Students Host ‘Die-In’ Outside of Hillel, Protesting Speaker

A Protest at the Hillel
Co-president of the Palestine Solidarity Committee Fatima Bishtawi ’17 stands outside the Hillel to protest Operation Protective Edge, an Israeli military operation launched in 2014. Other members of the Palestine Solidarity Committee lay on the ground around her.
A group of about 15 students staged a “die-in” in front of Harvard Hillel on Thursday night, protesting an event inside the building that featured Gedalia Gillis, an officer in the Israeli military.

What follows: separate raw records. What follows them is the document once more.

/-- A context whose destruction waits for its packets and for the replies to its last requests completes it (R105). -/
def settleDestroy (s : State) (cid : Nat) : State :=
  let x := s.ctx cid
  match x.destroyPkt with
  | none => s
  | some p =>
    if s.hub.pkts.any (fun k => decide (k.1 ≠ p) && decide (k.2.cid = cid)) ∨ s.hub.reqs.any (fun r => r.orphan && decide (r.cid = cid)) then s
    else (pktOutcome s p stOK 0).setCtx cid { x with destroyPkt := none }
/-- A gang without a dispatched kernel has ended its turn (R115). -/
def settleTurn (s : State) (g : Nat) : State :=
  if (runningGangs s (g / 256)).contains g then s else s.modGang g (fun v => { v with turnStart := none })
/-- The completion record, the interrupt, the handles; the packet is gone (R120, R308). -/
def finishPkt (s : State) (p : Nat) : State :=
  let k := s.pkt p
  match k.outcome with
  | none => s
  | some (st, d) =>
    let rec_ := leBytes 4 st ++ leBytes 2 (pTAG k.bytes) ++ leBytes 2 d ++ leBytes 8 s.ptime
    let s1 := leaveHandles s p
    let s2 := if pCPL k.bytes then s1.hubWrite k.cid (pCPLADDR k.bytes) rec_ else s1
    let s3 := s2.modQueue k.queue (fun q => { q with out := q.out.filter (fun x => decide (x ≠ p)) })
    let s4 := { s3.interrupt (pIRQ k.bytes) with hub := { (s3.interrupt (pIRQ k.bytes)).hub with
      pkts := sset {} s3.hub.pkts p {}, replays := sset {} s3.hub.replays p {} } }
    settleTurn (settleDestroy (settleHandles s4 k.cid) k.cid) (s4.queue k.queue).gangOf
/-- PACKET_COMPLETE (R120, R152): a fused pair's records follow one another. -/
def execPacketComplete (pkt : Nat) (s : State) : Out :=
  let k := s.pkt pkt
  let later := s.hub.pkts.any (fun x => decide (x.2.fused = some pkt))
  if k.outcome.isNone ∨ k.node.isSome ∨ later ∨ s.hub.stalled then .next s
  else match k.fused with
    | some b => .next (finishPkt (finishPkt s pkt) b)
    | none => .next (finishPkt s pkt)

end Sys2Proof.Machine
end

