-- ==== Sys2Proof/Machine/Command.lean ====
section
/-! DEFINITION. The queue commands beside the launches: copies, task graphs, bindings, unmappings, signals and waits (R118, R119,
R124 to R126, R300, R329 to R331). -/
namespace Sys2Proof.Machine

/-- The pages of a range, by the first address of each 64 KiB granule. -/
def granuleBases (va len : Nat) : List Nat := (granulesOf va len).map (fun g => 65536 * g)
/-- The hub may read, or write, every byte of a range of the context. -/
def hubMay (s : State) (cid va len kind : Nat) : Bool :=
  (granuleBases va len).all (fun a => match translate s 256 cid (max a va) kind with
    | .ok _ => true
    | .error _ => false)

/-- PACKET_COPY (R118, R122): the bytes move at the stack dies; a range without a translation is BAD_VALUE (log 38). -/
def execPacketCopy (s : State) : Out :=
  match inHand s 3 with
  | none => .next s
  | some (p, k) =>
    let src := field k.bytes 16 8
    let dst := field k.bytes 24 8
    let n := field k.bytes 32 8
    let hs := (handlesOf s k.cid k.bytes).getD []
    match handlesStatus (s.ctx k.cid) hs with
    | some st => .next (answer s p st 0)
    | none =>
      let s1 := useHandles s k.cid p (mergeHandles [] hs)
      if !(hubMay s1 k.cid src n 0) || !(hubMay s1 k.cid dst n 1) then .next (answer s1 p stBAD_VALUE 0)
      else .next (answer (s1.hubWrite k.cid dst ((s1.hubRead k.cid src n).getD [])) p stOK 0)

/-- The header of a task graph (R124): NNODE, NODES, DEPS, PARAMS, VERSION, CURBUF. -/
structure GraphHdr where
  nnode : Nat
  nodes : Nat
  deps : Nat
  params : Nat
  version : Nat
  curbuf : Nat
  deriving DecidableEq, Repr
/-- A header whose MAGIC or NNODE is not one of R124 is no graph (log 97). -/
def readGraph (s : State) (cid g : Nat) : Option GraphHdr := do
  let h ← s.hubRead cid g 64
  let n := field h 4 2
  if field h 0 4 ≠ 0x47525048 ∨ n = 0 ∨ 4096 < n then none
  else some { nnode := n, nodes := field h 8 8, deps := field h 16 8, params := field h 24 8, version := field h 32 4, curbuf := field h 36 1 }
/-- VERSION and CURBUF are written by the front end. -/
def putVersion (s : State) (cid g v buf : Nat) : State := (s.hubWrite cid (g + 32) (leBytes 4 v)).hubWrite cid (g + 36) (leBytes 1 buf)
/-- Version 1: bytes 63–16 of every node go to buffer 0 (R124). None where a node cannot be read. -/
def firstVersion (s : State) (cid g : Nat) (h : GraphHdr) : Option (State × GraphHdr) :=
  if h.version ≠ 0 then some (s, h)
  else match (upTo h.nnode).mapM (fun i => s.hubRead cid (h.nodes + 64 * i + 16) 48) with
    | none => none
    | some bs => some (putVersion (s.hubWrite cid h.params bs.flatten) cid g 1 0, { h with version := 1, curbuf := 0 })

The protest, organized by members of the Palestine Solidarity Committee, involved students lying down near the entrance to Hillel. Students could still enter and exit the building, and a Harvard University Police officer was present. Multiple attendees said Gillis spoke about his military experience, focusing particularly on his time of service in the summer of 2014, a time of heightened conflict and violence between Israel and Palestine in the Gaza Strip.

Many student protesters wore signs around their necks with the names of Palestinians who died during the 2014 conflict. Some students read a list of the names aloud and handed informational flyers to passersby.

“We feel that this event is very estranging and creates a hostile environment for these students on campus,” said Fatima M. Bishtawi ’17, a co-president of the Palestine Solidarity Committee.

Members of the Palestine Solidarity Committee said they were “really narrowly” protesting the evening’s speaking event at Hillel, according Andrew W. Schutts ’16, a member of the PSC.


For students who organized the speaking event at Hillel, the protest was surprising and frustrating. Yoav Shaked ’17, the president of Harvard Students for Israel, the speaking event’s organizer, said he wishes the student protesters had attended the event and aired their concerns there rather than protest outside.

Aaron Y. Grand ’18 said he fears that the students lying outside might have interfered with students entering the building. Both Grand and Shaked said the speaking event was meant to “humanize” the Israeli military and to present a perspective they said is not normally heard.

Jonah C. Steinberg, the executive director of Hillel, also said he was troubled by students lying in front of the building.

“I respect a student’s right to their individual opinions and to expressing them. I’m sad because this is the first time in my five years at Harvard that I have seen an effort to interfere with the event of another organization,” Steinberg said.

According to Schutts and Bishtawi, protesters notified Dean of Student Life Stephen Lassonde and HUPD ahead of time. Lassonde briefly attended the protest, according to Schutts. S. Allen Counter, the director of the Harvard Foundation for Intercultural and Race Relations, also stopped by to see it.

“This is a genuine and honest example of student expression about tragedies in this world,” Counter said.